Ce91: V. Cerf, Ed., "Guidelines for Internet Measurement Activities," RFC 1262, DDN Network Information Center, October 1991.
HG94: C. Huitema and P. Gross, "The Internet Standards Process--Revision 2," RFC 1602, DDN Network Information Center, March 1994.
Ja89: V. Jacobson, traceroute, ftp://ftp.ee.lbl.gov/traceroute.tar.Z, 1989.
JLM89: V. Jacobson, C. Leres, and S. McCanne, tcpdump, ftp://ftp.ee.lbl.gov/tcpdump.tar.Z, June 1989.
Kn81: D. Knuth, Seminumerical Algorithms, 2nd edition, Addison-Wesley, 1981.
LTWW94: W. Leland, M. Taqqu, W. Willinger, and D. Wilson, "On the Self-Similar Nature of Ethernet Traffic (Extended Version)," IEEE/ACM Transactions on Networking, 2(1), pp. 1-15, February 1994.
MM96: M. Mathis and J. Mahdavi, "Diagnosing Internet Congestion with a Transport Layer Performance Tool," to appear in Proc. INET '96, June 1996.
Mi96: G. Minshall, tcpdpriv, available from the Internet Traffic Archive, http://town.hall.org/Archives/pub/ITA/, 1996.
Pa96a: V. Paxson, "End-to-end Routing Behavior in the Internet," to appear in Proc.
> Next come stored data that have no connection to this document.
-- ==== Sys2Proof/Laws/PerInstr.lean ====
section
/-! SUPPORT. Facts about every command as syntax, one lemma per constructor: a well-formed command that a host sends has a well-formed header. -/

namespace Sys2Proof.Laws.Operands

set_option Elab.async false

open Sys2Proof

/-- The header of a well-formed command names a queue and a command identifier of 16 bits each. -/
def Statement (i : Instr) : Prop := i.wf = true → ∀ k, i.hdr? = some k → k.wf = true

/-- The first of several checks holds when all do. -/
theorem first {a b : Bool} (h : (a && b) = true) : a = true := (Bool.and_eq_true_iff.mp h).1

/-- The header of a host command. -/
theorem ofSome {h k : Hdr} (w : h.wf = true) (e : some h = some k) : k.wf = true := Option.some.inj e ▸ w

/-- The header of a register write, when it has one. -/
theorem ofOpt {w : Option Hdr} {k : Hdr} (hw : hdrWf w = true) (e : w = some k) : k.wf = true := by
  subst e; exact hw

/-- A command without a header. -/
theorem noHdr {k : Hdr} {P : Prop} (e : (none : Option Hdr) = some k) : P := by cases e
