theorem State.Keeps.execBankTestEnd (h : s.Keeps P t) {mv us : Nat} : s.KeepsOut P (execBankTestEnd mv us t) := by
  unfold Machine.execBankTestEnd
  refine .next ?_
  split
  · exact .ite h (.ite h.modPw.drawn.testFail (.ite h.modPw.drawn.testFail h.modPw.drawn.modPw))
  · exact h

theorem State.Keeps.crossing (h : s.Keeps P t) {evt kind th : Nat} {was now : Bool} {value : Nat} : s.Keeps P (t.crossing evt kind th was now
    value) :=
  .ite h h.ringAdd.chvRaise

theorem State.Keeps.takeTemp (h : s.Keeps P t) {t' : Int} : s.Keeps P (t.takeTemp t') :=
  .ite h.modPw.crossing.crossing (.ite h.modPw.crossing.crossing.noteFault h.modPw.crossing.crossing)

theorem State.Keeps.badTemp (h : s.Keeps P t) : s.Keeps P t.badTemp := .ite h.badInput.modPw.modPw.noteFault.chvRaise h.badInput.modPw

theorem State.Keeps.takeHumidity (h : s.Keeps P t) {h' : Nat} : s.Keeps P (t.takeHumidity h') := .ite h.badInput h.modPw.crossing

theorem State.Keeps.takeShock (h : s.Keeps P t) {ps : List Nat} : s.Keeps P (t.takeShock ps) :=
  .ite h.badInput (.ite h.modPw.ringAdd.chvRaise h.modPw)

theorem State.Keeps.noteThreshold (_ : s.Keeps P t) {u : State} (hu : s.Keeps P u) : s.Keeps P (t.noteThreshold u) := .ite hu.asyncEvent hu

theorem State.Keeps.execTemperatureSample (h : s.Keeps P t) {centi : Option Int} {humidity : Nat} {shocks : List Nat} : s.KeepsOut P
  (execTemperatureSample centi humidity shocks t) := by
  unfold Machine.execTemperatureSample
  refine .next ?_
  split
  · exact h
  · refine h.noteThreshold (.takeShock (.takeHumidity (?_)))
    split
    · exact .ite h.applyPend.takeTemp h.applyPend.badTemp
    · exact h.applyPend.badTemp

theorem State.Keeps.execShockInterrupt (h : s.Keeps P t) {x y z : Int} : s.KeepsOut P (execShockInterrupt x y z t) := .next (.ite h.takeShock h)

theorem State.Keeps.execCompositeTemperatureSample (h : s.Keeps P t) {deci : Int} : s.KeepsOut P (execCompositeTemperatureSample deci t) :=
  .next (.ite h ((h.noteThreshold (.ite (.raise (.modPw (.ite (.raise (.modPw (.ite h.modPw.modPw.raise.asyncEvent h.modPw))) (.ite
    h.modPw.modPw.raise.asyncEvent h.modPw)))) (.ite (.raise (.modPw (.ite h.modPw.modPw.raise.asyncEvent h.modPw))) (.ite
    h.modPw.modPw.raise.asyncEvent h.modPw)))).goOn))

theorem State.Keeps.execThermalTrip (h : s.Keeps P t) : s.KeepsOut P (execThermalTrip t) := .next (.ite h h.modPw.loseLine)

end OfChervil

/-! ### Transport -/

section OfTransport
variable {P : Nat → Prop} {s t : State}

theorem State.Keeps.addTask (h : s.Keeps P t) {q : Nat} {t' : Task} : s.Keeps P (t.addTask q t') := h.modNv.modCtl

theorem State.Keeps.transport (h : s.Keeps P t) {h' : Hdr} {check : State → Option Status} {task : Nat → Task} : s.Keeps P (t.transport h' check
  task) := by
  unfold State.transport
  refine (h.adminCmd (fun _ _ h => ?_)).goOn
  split
  · exact h.done
  · exact h.addTask

theorem State.Keeps.execTransportTensionOn (h : s.Keeps P t) {h' : Hdr} : s.KeepsOut P (execTransportTensionOn h' t) := .next h.transport

theorem State.Keeps.execTransportTensionOff (h : s.Keeps P t) {h' : Hdr} : s.KeepsOut P (execTransportTensionOff h' t) := .next h.transport

theorem State.Keeps.execTransportPark (h : s.Keeps P t) {h' : Hdr} {arg : Nat} : s.KeepsOut P (execTransportPark h' arg t) := .next h.transport

theorem State.Keeps.execTransportLocate (h : s.Keeps P t) {h' : Hdr} {d11 d12 : Nat} : s.KeepsOut P (execTransportLocate h' d11 d12 t) :=
  .next h.transport

theorem State.Keeps.execTransportShuttle (h : s.Keeps P t) {h' : Hdr} : s.KeepsOut P (execTransportShuttle h' t) := .next h.transport

theorem State.Keeps.execTransportCalibrate (h : s.Keeps P t) {h' : Hdr} {arg : Nat} : s.KeepsOut P (execTransportCalibrate h' arg t) :=
  .next h.transport

theorem State.Keeps.execTransportEjectPrepare (h : s.Keeps P t) {h' : Hdr} {arg : Nat} : s.KeepsOut P (execTransportEjectPrepare h' arg t) :=
  .next h.transport

theorem State.Keeps.execTransportServiceUnload (h : s.Keeps P t) {h' : Hdr} : s.KeepsOut P (execTransportServiceUnload h' t) := .next h.transport

theorem State.Keeps.execTransportServiceLoad (h : s.Keeps P t) {h' : Hdr} : s.KeepsOut P (execTransportServiceLoad h' t) := .next h.transport

theorem State.Keeps.execTransportResumeWriting (h : s.Keeps P t) {h' : Hdr} {arg : Nat} : s.KeepsOut P (execTransportResumeWriting h' arg t) :=
  .next ((h.adminCmd (fun _ _ h => .ite h.done (.ite h.done h.endSuspension.done))).goOn)

theorem State.Keeps.tensionFail (h : s.Keeps P t) {cause : Nat} : s.Keeps P (t.tensionFail cause) := h.release.raise.failHead.serve

theorem State.Keeps.rearmAll (h : s.Keeps P t) : s.Keeps P t.rearmAll.2 := by
  refine h.foldl_snd fun a h k => ?_
  dsimp only
  split
  · dsimp only
    exact .ite h.rearm.slotOff h.rearm
  · exact h

theorem State.Keeps.armReels (h : s.Keeps P t) : s.Keeps P t.armReels := h.armUnlessHeld.armUnlessHeld.modCtl

theorem State.Keeps.linksOn (h : s.Keeps P t) : s.Keeps P t.linksOn := h.foldl (fun _ h _ => h.modLink)

theorem State.Keeps.execTensionUp (h : s.Keeps P t) {pg10 pg11 : Bool} : s.KeepsOut P (execTensionUp pg10 pg11 t) :=
  .next (.ite h (.ite h.tapeState.raise.modPw.tensionFail (.ite h.tapeState.modCtl.modPw.rearmAll.tensionFail (.ite
    h.tapeState.modCtl.modPw.rearmAll.linksOn.modCtl.modRc.armReels h.tapeState.modCtl.modPw.rearmAll.linksOn.modCtl.modRc.modCtl))))

theorem State.Keeps.execRadiusProbeDone (h : s.Keeps P t) {ok : Bool} {supplyUm takeupUm : Nat} : s.KeepsOut P (execRadiusProbeDone ok supplyUm
    takeupUm t) :=
  .next (.ite h (.ite h.modCtl.modPw.armReels h.tensionFail))

theorem State.Keeps.probeWatch (h : s.Keeps P t) : s.Keeps P t.probeWatch := .ite h (.ite h.tensionFail (.ite h.modCtl h))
SIGCOMM '96, August 1996.
Pa96b: V. Paxson, An Analysis of End-to-End Internet Dynamics, Ph.D. dissertation in preparation, University of California, Berkeley, 1996.
Po81a: J. Postel, "Internet Protocol," RFC 791, Network Information Center, SRI International, Menlo Park, California, September 1981.
Po81b: J. Postel, "Internet Control Message Protocol," RFC 792, Network Information Center, SRI International, Menlo Park, California, September 1981.